» AIM OF THE EXERCISE
All entries must be transcribed without a single difference.

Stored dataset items
*-*-*

-- ==== Sys2Proof/WellFormed.lean ====
section
/-! DEFINITION. The well-formed instructions: those the encoding can say, field by field (03 R34 to R56). -/

namespace Sys2Proof

/-- An instruction's fields stand in the ranges and roles of its row; an event is well-formed as it is. -/
def Instr.wf (i : Instr) : Bool := match i.enc with
  | some (s, f) => f.ok s
  | none => true

end Sys2Proof
end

*-*-*

» TASK RESULT
-- ==== Sys2Proof/WellFormed.lean ====
section
/-! DEFINITION. The well-formed instructions: those the encoding can say, field by field (03 R34 to R56). -/

namespace Sys2Proof

/-- An instruction's fields stand in the ranges and roles of its row; an event is well-formed as it is. -/
def Instr.wf (i : Instr) : Bool := match i.enc with
  | some (s, f) => f.ok s
  | none => true

end Sys2Proof
end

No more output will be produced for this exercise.